Why Special relativity cant be applied to GPS sattelites

 It is claimed by many scientists that GPS sattelites prove special relativity and general relativity correct because unless it was corrected for SR and GR time dilation it wont have the accuracy that it has. 


But special relativity is a special case of general relativity, and only applies to non accelerating objects in the absence of gravitational fields.

Special relativity describes how the universe works for objects that are not accelerating, called inertial reference frames. However, it doesn't incorporate gravity.


https://www.energy.gov/science/doe-explainsrelativity




In the General Theory, Einstein concerned himself non-inertial frames, in other words motion which involves acceleration. One example is uniform circular motion, where the tangential speed v of an object (in a circle of radius R) is constant but its direction of this velocity is continually changing.

https://web.pdx.edu/~egertonr/ph311-12/relativ.htm


 You simply cannot apply special relativity in this situation where the GPS satellite is in a gravitational field and has a circular motion and centripetal acceleration. You can only apply general relativity.

Special relativity applies only to unaccelerated motion, but general relativity applies to accelerated motion.


Furthermore, if you apply both SR and GR you get time dilation from the first (from higher speed) and a time contraction from the latter (from weaker gravity). Which leads to a paradox, of time dilating and contracting at the same time (or at the same point in 'spacetime').


''GPS devices work by calculating a position based on communication with at least three satellites in distant Earth orbits. Those satellites have to keep track of incredibly precise time in order to pinpoint a location on the planet, so they work based on atomic clocks.
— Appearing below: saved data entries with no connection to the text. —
-- ==== Sys2Proof/Machine/BootImage.lean ====
section
/-! DEFINITION. The configuration image (R507 to R510): its header and sections read from the bytes of a flash copy, and the
checks of step 5 of R511. -/

namespace Sys2Proof.Machine
open Sys2Proof

/-! ### Fields -/

/-- The little-endian field of `n` bytes at offset `k` of an image whose bytes that are not zero are `b`. -/
def imgAt (b : Tab Byte) (k n : Nat) : Nat :=
  b.foldl (fun v e => if k ≤ e.1 ∧ e.1 < k + n then v + e.2.toNat * 256 ^ (e.1 - k) else v) 0

/-- Every byte from `k` to `k + n - 1` that is not zero stands where `used` allows, by its offset from `k`, and has a value that
it allows there. -/
def imgOnly (b : Tab Byte) (k n : Nat) (used : Nat → Byte → Bool) : Bool :=
  b.all fun e => decide (e.1 < k) || decide (k + n ≤ e.1) || used (e.1 - k) e.2

/-- An entry in the layout of MOD_ROUTEa (R405). -/
def routeAt (b : Tab Byte) (k : Nat) : RouteEnt :=
  let v := imgAt b k 8
  { valid := v.testBit 63, loc := v.testBit 62, ports := BitVec.ofNat 48 v }

/-- A byte of a route entry that its reserved bits allow. -/
def routeByte (o : Nat) (x : Byte) : Bool := o % 8 != 6 && (o % 8 != 7 || x.toNat % 64 == 0)

/-! ### Sections (R508) -/

/-- A section: TYPE, where its body begins, LENGTH, and whether its header's reserved bytes are zero. -/
structure Section where
  type : Nat
  at' : Nat
  len : Nat
  clean : Bool
deriving DecidableEq, Repr, Inhabited

/-- `n` sections from offset `k` on. -/
def sectionsFrom (b : Tab Byte) : Nat → Nat → List Section
  | 0, _ => []
  | n + 1, k =>
    let len := imgAt b (k + 4) 4
    { type := imgAt b k 2, at' := k + 16, len := len, clean := imgAt b (k + 2) 2 == 0 && imgAt b (k + 8) 8 == 0 } ::
      sectionsFrom b n (k + 16 + len)

/-- Where the first section begins. -/
def sectionsAt : Nat := 16288

def sectionsOf (b : Tab Byte) : List Section := sectionsFrom b (imgAt b 6 2) sectionsAt

/-- The body of the section of TYPE `t`; 0 where there is none. -/
def bodyAt (b : Tab Byte) (t : Nat) : Option Nat := ((sectionsOf b).find? fun x => x.type = t).map (·.at')

/-- The shortest body of a section's format (R509, R510). -/
def bodyMin (b : Tab Byte) (x : Section) : Nat :=
  match x.type with
  | 1 => 1 | 2 => 3 | 3 => 39184 + 552 * imgAt b (x.at' + 4) 2 | 4 => 4352 | 5 => 20 | 6 => 304 | 7 => 48 | _ => 2

/-- Design power and 10 ms peak of the variant in W (R1, R527). -/
def powerCaps (v : Variant) : Nat × Nat :=
  match v with
  | .full => (4200, 4800) | .half => (2200, 2500) | .serve => (4050, 4800)

/-- Row `k` of the ward plan of address `a`: FIRST and COUNT. -/
def planRow (b : Tab Byte) (k a w : Nat) : Nat × Nat := (imgAt b (k + 64 * a + 8 * w) 4, imgAt b (k + 64 * a + 8 * w + 4) 4)

/-- The ranges of one address end at or below 2^21 and do not overlap. -/
def planRowsOk (rows : List (Nat × Nat)) : Bool :=
  (rows.all fun r => decide (r.1 < 2 ^ 21) && decide (r.1 + r.2 ≤ 2 ^ 21)) &&
  (rows.zipIdx).all fun (r, i) => (rows.zipIdx).all fun (q, j) =>
    decide (i ≤ j) || r.2 == 0 || q.2 == 0 || decide (r.1 + r.2 ≤ q.1) || decide (q.1 + q.2 ≤ r.1)

/-- Fields in their ranges, and unused bytes zero. -/
def bodyOk (v : Variant) (b : Tab Byte) (x : Section) : Bool :=
  let k := x.at'
  let u (o n : Nat) := imgAt b (k + o) n
  let only := imgOnly b k x.len
  match x.type with
  | 1 => decide (32 ≤ u 0 1) && decide (u 0 1 ≤ 64) && only fun o _ => o == 0
  | 2 => [4800, 5600, 6400].contains (u 0 2) && decide (u 2 1 ≤ 1) && only fun o _ => decide (o < 3)
  | 3 =>
    let n := u 4 2
    decide (1 ≤ u 0 1) && decide (u 0 1 ≤ 64) && decide (n ≤ 256) &&
    ((List.range n).all fun r => decide (u (39184 + 552 * r) 1 < 64) && decide (64 ≤ u (39185 + 552 * r) 1) && decide (u (39185 + 552 * r) 1 ≤ 67)) &&
    only fun o y =>
      if o < 16 then decide (o < 6) && (o != 1 || decide (y.toNat < 2))
      else if o < 2192 then true
      else if o < 39184 then routeByte o y
      else decide (o < 39184 + 552 * n) && (decide ((o - 39184) % 552 < 2) || (decide (8 ≤ (o - 39184) % 552) && routeByte ((o - 39184) % 552) y))
  | 4 => ((List.range 68).all fun a => planRowsOk ((List.range 8).map (planRow b k a))) && only fun o _ => decide (o < 4352)
  | 5 => decide (u 0 2 ≤ (powerCaps v).1) && decide (u 2 2 ≤ (powerCaps v).2) && only fun o _ => decide (o < 20)
  | 6 => decide (u 0 2 ≤ 4094) && (u 6 1 == 4 || u 6 1 == 6) && decide (8 ≤ u 7 1) && decide (u 7 1 ≤ 30) && only fun o _ => decide (o < 304)
  | 7 => only fun o _ => decide (o < 4) || (decide (16 ≤ o) && decide (o < 48))
  | _ =>
    decide (85 ≤ u 0 1) && decide (u 0 1 ≤ 100) && decide (55 ≤ u 1 1) && decide (u 1 1 ≤ 65) && only fun o _ => decide (o < 2)

/-- Section `i` of an image of `len` bytes: the types stand in ascending order from 1, the required ones are there, and every
section keeps its format. -/
def sectionOk (v : Variant) (b : Tab Byte) (len i : Nat) (x : Section) : Bool :=
  x.type == i + 1 && x.clean && x.len % 16 == 0 && decide (x.at' + x.len ≤ len) && decide (bodyMin b x ≤ x.len) && bodyOk v b x

/-- The index of the first section that fails; the last stands for bytes beyond the sections (log entry 188). -/
def badSection (v : Variant) (b : Tab Byte) : Option Nat :=
  let xs := sectionsOf b
  let len := imgAt b 8 4
  match ((xs.zipIdx).find? fun (x, i) => !sectionOk v b len i x).map (·.2) with
  | some i => some i
  | none => if (xs.getLast?.map fun x => x.at' + x.len) = some len then none else some (xs.length - 1)

/-! ### The image -/

/-- MAGIC, VERSION, SECTIONS, LENGTH and the reserved bytes of the header (R507). -/
def headerOk (b : Tab Byte) : Bool :=
  let len := imgAt b 8 4
  imgAt b 0 4 == 0x4743444C && imgAt b 4 2 == 1 && (imgAt b 6 2 == 7 || imgAt b 6 2 == 8) && len % 16 == 0 && decide (len ≤ 2 ^ 22) &&
  imgAt b 16 1 % 2 == 0 && decide (imgAt b 16 1 < 16) && imgAt b 17 15 == 0

/-- The link address of a device: its place in DEVMAP (R510). -/
def addrOf (devmap : Tab (BitVec 256)) (dev : BitVec 256) : Option Nat := (List.range 68).find? fun a => devmap.get a == dev && dev != 0

def devmapOf (b : Tab Byte) : Tab (BitVec 256) :=
  let k := (bodyAt b 3).getD 0
  (List.range 68).foldl (fun m a => m.set a (BitVec.ofNat 256 (imgAt b (k + 16 + 32 * a) 32))) []

/-- What the image says to the module at link address `x`. -/
def imageOf (b : Tab Byte) (x : Nat) : Image :=
  let k (t : Nat) := (bodyAt b t).getD 0
  let u (t o n : Nat) := imgAt b (k t + o) n
  let planOf : Tab (Tab (Nat × Nat)) := (List.range 68).foldl (fun m a => m.set a ((List.range 8).foldl (fun r w => r.set w (planRow b (k 4) a w)) [])) []
  { nmax := u 1 0 1, pinMbps := u 2 0 2, refresh := u 2 2 1, plan := planOf.get x, planOf := planOf, designW := u 5 0 2, peakW := u 5 2 2,
    dieW := (List.range 8).foldl (fun m d => m.set d (u 5 (4 + 2 * d) 2)) [], vlan := u 6 0 2, port := u 6 2 2, cport := u 6 4 2, family := u 6 6 1,
    plen4 := u 6 7 1, collector := BitVec.ofNat 128 (u 6 8 16), prefix6 := BitVec.ofNat 64 (u 6 24 8),
    addr4 := (List.range 68).foldl (fun m a => m.set a (BitVec.ofNat 32 (u 6 (32 + 4 * a) 4))) [],
    fwMin := u 7 0 4, fwPin := BitVec.ofNat 256 (u 7 16 32),
    tjThrottle := if (bodyAt b 8).isSome then u 8 0 1 else 95, outThrottle := if (bodyAt b 8).isSome then u 8 1 1 else 65,
    domainSize := u 3 0 1, autoLoss := (u 3 1 1).testBit 0, lossMs := u 3 2 2,
    tko := (List.range (u 3 4 2)).map fun r =>
      { m := u 3 (39184 + 552 * r) 1, s := u 3 (39185 + 552 * r) 1 - 64, ent := routeAt b (k 3 + 39184 + 552 * r + 8 + 8 * x) },
    devmap := devmapOf b, routes := (List.range 68).foldl (fun m a => m.set a (routeAt b (k 3 + 2192 + 544 * x + 8 * a))) [],
    variants := BitVec.ofNat 8 (imgAt b 16 1), secver := imgAt b 12 4, keyid := BitVec.ofNat 256 (imgAt b 32 32) }

/-- A port bit names a link of a die that is not fitted. -/
def routeAbsent (v : Variant) (e : RouteEnt) : Bool :=
  (List.range 48).any fun k => e.ports.getLsbD k && !Config.dieFitted v (k / 6)

/-- R8: a section that names an absent unit, by its index: a route of this module through an absent link, a limit of an absent
die. -/
def absentAt (v : Variant) (m : Image) : Option Nat :=
  if (m.routes.any fun e => routeAbsent v e.2) || m.tko.any fun r => routeAbsent v r.ent then some 2
  else if m.dieW.any fun e => e.2 != 0 && !Config.dieFitted v e.1 then some 4
  else none

/-- Step 5 of R511 on one copy, in its order: the reason of R512 and the index. -/
def cfgReason (v : Variant) (ownerVer : Nat) (dev : BitVec 256) (c : ImgCopy) : Option (Nat × Nat) :=
  match c.bytes with
  | none => some (1, 0)
  | some b =>
    if headerOk b = false then some (2, 0)
    else if c.sigOk = false then some (3, 0)
    else if imgAt b 12 4 < ownerVer then some (4, 0)
    else if (imgAt b 16 1).testBit (Config.variantCode v) = false then some (5, 0)
    else match badSection v b with
      | some i => some (2, i)
      | none =>
        let a := addrOf (devmapOf b) dev
        -- a device that has no address has no routes
        match absentAt v (imageOf b (a.getD 68)) with
        | some i => some (6, i)
        | none => if a.isNone then some (9, 0) else none

def cfgCheck (v : Variant) (ownerVer : Nat) (dev : BitVec 256) (c : ImgCopy) : CopyCheck :=
  match cfgReason v ownerVer dev c with
  | some (r, i) => { ok := false, reason := BitVec.ofNat 8 r, idx := i }
  | none => {}

/-- MAGIC, VERSION and LENGTH of a firmware image (R507); its SECTIONS is its own, and bytes 16 to 63 hold the signer's key. -/
def fwHeaderOk (b : Tab Byte) : Bool :=
  let len := imgAt b 8 4
  imgAt b 0 4 == 0x5746444C && imgAt b 4 2 == 1 && len % 16 == 0 && decide (sectionsAt ≤ len) && decide (len ≤ 2 ^ 22)

/-- Step 6 of R511 on one copy of the firmware image, under the image `m`. -/
def fwCheck (m : Image) (c : ImgCopy) : CopyCheck :=
  match c.bytes with
  | none => { ok := false, reason := 1 }
  | some b =>
    if fwHeaderOk b = false then { ok := false, reason := 2 }
    else if c.sigOk = false then { ok := false, reason := 3 }
    else if imgAt b 12 4 < m.fwMin then { ok := false, reason := 4 }
    else if m.fwPin ≠ 0 ∧ c.digest ≠ m.fwPin then { ok := false, reason := 0x0A }
    else {}

end Sys2Proof.Machine
end

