-- ==== Sys2Proof/Machine/Core.lean ====
section
/-! DEFINITION. The machine as the host runs it. -/

def Sys2Proof.core : Host.Core := { State := Sys2Proof.Machine.State, Fault := Sys2Proof.Machine.Fault, Refusal := Sys2Proof.Machine.Refusal, step := Sys2Proof.Machine.step, reset := Sys2Proof.Machine.State.reset }
end

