/-- For every well-formed instruction of the 21 tile opcodes (R125), with every operand at every value its encoding
admits: the decoder reads from the two words that the encoder writes exactly that instruction, on that tile.
(R125, R127, R130, R133, R138, R149, R151, R153, R154, R155, R140, R143) -/
def Obligations.TileInstructionsRoundTrip : Prop :=
  ∀ (c : Instr) (t : Nat) (w x : W64), c.wf = true → encodeTile c = some (t, w, x) → decodeTile t w x = .ok c

/-- In the other direction: where the decoder answers an instruction, it is a well-formed one and encoding it gives the
first word back, and the second word too where the instruction has two; a first word whose opcode the table calls
illegal (0x00 and 0x16 to 0x3F) is refused with cause ILL_OPCODE, whatever else the words hold.
(R125, R126) -/
def Obligations.TileWordsHaveOneMeaning : Prop :=
  ∀ (t : Nat) (w x : W64), t < 512 →
    (∀ c, decodeTile t w x = .ok c → c.wf = true ∧ ∃ y, encodeTile c = some (t, w, y) ∧ (wordsOf w = 2 → y = x)) ∧
    ((wf w 63 58 = 0 ∨ 0x16 ≤ wf w 63 58) → decodeTile t w x = .error 0x01)

/-- For every state in which tile i may issue and fetches the instruction, and whose next word lies in the code: SETA answers
the state in which a[AD] holds the extension word (mode 00), a[AS] + sext(IMM) (01) or bits 47:0 of the word at a[AS] + 8
sext(IMM) forced to a multiple of 8 (10, base and word inside the tile store, its bank not under clearing); ADDA a[AS] + a[AT],
a[AS] - a[AT] or a[AS] + k[K] sext(IMM); SETK IMM, k[KS] + IMM, bits 23:0 of the word at a[AS], or a[AS] bits 23:0. Nothing else
changes but what issuing changes. A load from outside the store takes VIEW_RANGE; one from a bank under clearing stalls. A
register write leaves every other register, and a0, as it was: a0 reads 0. Answered with a next state under these conditions:
SETA, ADDA, SETK. (R117, R120, R141, R153, R154, R155, R156) -/
def Obligations.RegisterInstructionsWriteOneRegister : Prop :=
  (∀ (x : Tile) (n m : Nat) (v : Addr), (x.setA n v).areg m = (if m = n ∧ n ≠ 0 then v else x.areg m) ∧ (x.setA 0 v) = x ∧ x.areg 0 = 0) ∧
  (∀ (x : Tile) (n m : Nat) (v : BitVec 24), (x.setK n v).kreg m = if m = n then v else x.kreg m) ∧
  ∀ (s : State) (i w : Nat) (x : Tile), x = s.tile i → s.nextPc i < x.codeEnd →
    (∀ f : SetaF, s.fetches i (.seta i f) w →
      (f.mode = 0 → Answers (.seta i f) s fun t => Issued s t i (.seta i f) (x.setA f.ad f.ext) (s.nextPc i)) ∧
      (f.mode = 1 → Answers (.seta i f) s fun t => Issued s t i (.seta i f) (x.setA f.ad (x.areg f.as + f.imm.signExtend 48)) (s.nextPc i)) ∧
      (f.mode = 2 → ∀ off, off = (x.areg f.as + 8 * f.imm.signExtend 48).toNat / 8 * 8 →
        ((x.areg f.as).toNat < storeBytes → off + 8 ≤ storeBytes →
          (x.anyClearing [off / 65536] = false → Answers (.seta i f) s fun t =>
            Issued s t i (.seta i f) (x.setA f.ad (BitVec.ofNat 48 (s.storeWord i off))) (s.nextPc i)) ∧
          (x.anyClearing [off / 65536] = true → Answers (.seta i f) s fun t => Stalls s t i)) ∧
        (storeBytes ≤ (x.areg f.as).toNat ∨ storeBytes < off + 8 → ∃ o, exec (.seta i f) s = .next (s.takeExc w i 0x10 o)))) ∧
    (∀ f : AddaF, s.fetches i (.adda i f) w →
      ∀ v, (f.mode = 0 ∧ v = x.areg f.as + x.areg f.at' ∨ f.mode = 1 ∧ v = x.areg f.as - x.areg f.at' ∨
            f.mode = 2 ∧ v = x.areg f.as + (x.kreg f.k).zeroExtend 48 * f.imm.signExtend 48) →
        Answers (.adda i f) s fun t => Issued s t i (.adda i f) (x.setA f.ad v) (s.nextPc i)) ∧
    (∀ f : SetkF, s.fetches i (.setk i f) w →
      (∀ v, (f.mode = 0 ∧ v = f.imm ∨ f.mode = 1 ∧ v = x.kreg f.ks + f.imm ∨ f.mode = 3 ∧ v = (x.areg f.as).setWidth 24) →
        Answers (.setk i f) s fun t => Issued s t i (.setk i f) (x.setK f.kd v) (s.nextPc i)) ∧
      (f.mode = 2 → ∀ off, off = (x.areg f.as).toNat / 8 * 8 →
        (off + 8 ≤ storeBytes →
          (x.anyClearing [off / 65536] = false → Answers (.setk i f) s fun t =>
            Issued s t i (.setk i f) (x.setK f.kd (BitVec.ofNat 24 (s.storeWord i off))) (s.nextPc i)) ∧
          (x.anyClearing [off / 65536] = true → Answers (.setk i f) s fun t => Stalls s t i)) ∧
        (storeBytes < off + 8 → ∃ o, exec (.setk i f) s = .next (s.takeExc w i 0x10 o))))

/-- With the tile fetching the instruction and the target inside the code. LOOP with trip count 0 goes on at END + 1 and pushes
nothing; otherwise, with room on the stack of 4, it sets k[K], pushes (PC + 1, END, K) and goes on; without room it takes
LOOP_OVER. ENDL at the top entry's end sets k[K] to 0, pops and goes on when k[K] is 0 or 1, and otherwise subtracts 1 and goes
to the entry's start; anywhere else it takes LOOP_UNDER. A JMP whose condition fails goes on; a taken one, with at least POP
entries on the stack, pops them and goes to TARGET, and condition 101 subtracts 1 from k[K]; with fewer it takes LOOP_UNDER.
Nothing else changes: the flags stay. Answered with a next state under these conditions: LOOP, ENDL, JMP. (R117, R121, R149,
R150, R151, R159) -/
def Obligations.LoopsAndJumpsGoWhereTheSpecSays : Prop :=
  ∀ (s : State) (i w : Nat) (x : Tile), x = s.tile i →
    (∀ (f : LoopF) (n : BitVec 24), s.fetches i (.loop i f) w → n = (if f.src then x.kreg f.k else BitVec.ofNat 24 f.count) →
      (n = 0 → f.fin + 1 < x.codeEnd → Answers (.loop i f) s fun t => Issued s t i (.loop i f) (x.setK f.k n) (f.fin + 1)) ∧
      (n ≠ 0 → x.loops.length < 4 → s.nextPc i < x.codeEnd → Answers (.loop i f) s fun t =>
        Issued s t i (.loop i f) { x.setK f.k n with loops := ⟨x.pc + 1, f.fin, f.k⟩ :: x.loops } (s.nextPc i)) ∧
      (n ≠ 0 → 4 ≤ x.loops.length → exec (.loop i f) s = .next (s.takeExc w i 0x13 0))) ∧
    (s.fetches i (.endl i) w →
      (∀ (e : LoopEnt) (r : List LoopEnt), x.loops = e :: r → e.fin = x.pc →
        ((x.kreg e.k).toNat ≤ 1 → s.nextPc i < x.codeEnd →
          Answers (.endl i) s fun t => Issued s t i (.endl i) { x.setK e.k 0 with loops := r } (s.nextPc i)) ∧
        (1 < (x.kreg e.k).toNat → e.start < x.codeEnd →
          Answers (.endl i) s fun t => Issued s t i (.endl i) (x.setK e.k (x.kreg e.k - 1)) e.start)) ∧
      ((∀ e ∈ x.loops.head?, e.fin ≠ x.pc) → exec (.endl i) s = .next (s.takeExc w i 0x14 0))) ∧
    (∀ (f : JmpF) (taken : Prop), s.fetches i (.jmp i f) w →
      (taken ↔ f.cond = 0 ∨ (f.cond = 1 ∨ f.cond = 5) ∧ x.kreg f.k ≠ 0 ∨ f.cond = 2 ∧ x.kreg f.k = 0 ∨
        f.cond = 3 ∧ x.flags &&& f.fmask = f.fmask ∨ f.cond = 4 ∧ x.flags &&& f.fmask ≠ f.fmask) →
      (¬ taken → s.nextPc i < x.codeEnd → Answers (.jmp i f) s fun t => Issued s t i (.jmp i f) x (s.nextPc i)) ∧
      (taken → f.pop ≤ x.loops.length → f.target < x.codeEnd → Answers (.jmp i f) s fun t =>
        Issued s t i (.jmp i f) { (if f.cond = 5 then x.setK f.k (x.kreg f.k - 1) else x) with loops := x.loops.drop f.pop } f.target) ∧
      (taken → x.loops.length < f.pop → exec (.jmp i f) s = .next (s.takeExc w i 0x14 0)))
But because those atomic clocks are on board satellites that are constantly whizzing through space at 8,700 mph (14,000 km/h), special relativity means that they tick an extra 7 microseconds, or 7 millionths of a second, each day, according to American Physical Society publication Physics Central. In order to maintain pace with Earth clocks, atomic clocks on GPS satellites need to subtract 7 microseconds each day.

With additional effects from general relativity (Einstein's follow-up to special relativity that incorporates gravity), clocks closer to the center of a large gravitational mass like Earth tick more slowly than those farther away. That effect adds microseconds to each day on a GPS atomic clock, so in the end engineers subtract 7 microseconds and add 45 more back on. GPS clocks don't tick over to the next day until they have run a total of 38 microseconds longer than comparable clocks on Earth.''


Another fact that completelly debunks their claim is that GPS inventor Ron Hatch claims that GPS proves relativity wrong, 

and that Edward Dowdye from NASA as well as I have proved that general relativity is wrong. Special relativity, being a special case of GR, can only be a special case of wrong.


I would argue that the frequency errors of the GPS satellite are caused by other factors such as temperature, which even NASA admits it affects the atomic clocks. 

In any atomic clock, the atoms are contained in a vacuum chamber, and in some of those clocks, atoms interact with the vacuum chamber walls. Environmental changes such as temperature will then cause similar changes in the atoms and lead to frequency errors.

https://www.nasa.gov/missions/tech-demonstration/deep-space-atomic-clock/what-is-an-atomic-clock/

So the reason why time flows faster in space, and time contracts as atomic clocks tick faster, is because the operating temperature is like -200 degrees Celsius. And we all know that computer chips run faster and smoother the cooler they are, and run like crap when they overheat, as their operating frequencies are decreased.

Another factor which would cause desyncronisation is refraction of the GPS radio signal inside the earths atmosphere, which slows it down and causes a time delay from refraction, and not from gravitation. So the correction which they claim is from gravitational time dilation/time delay, is actually from the refraction delay.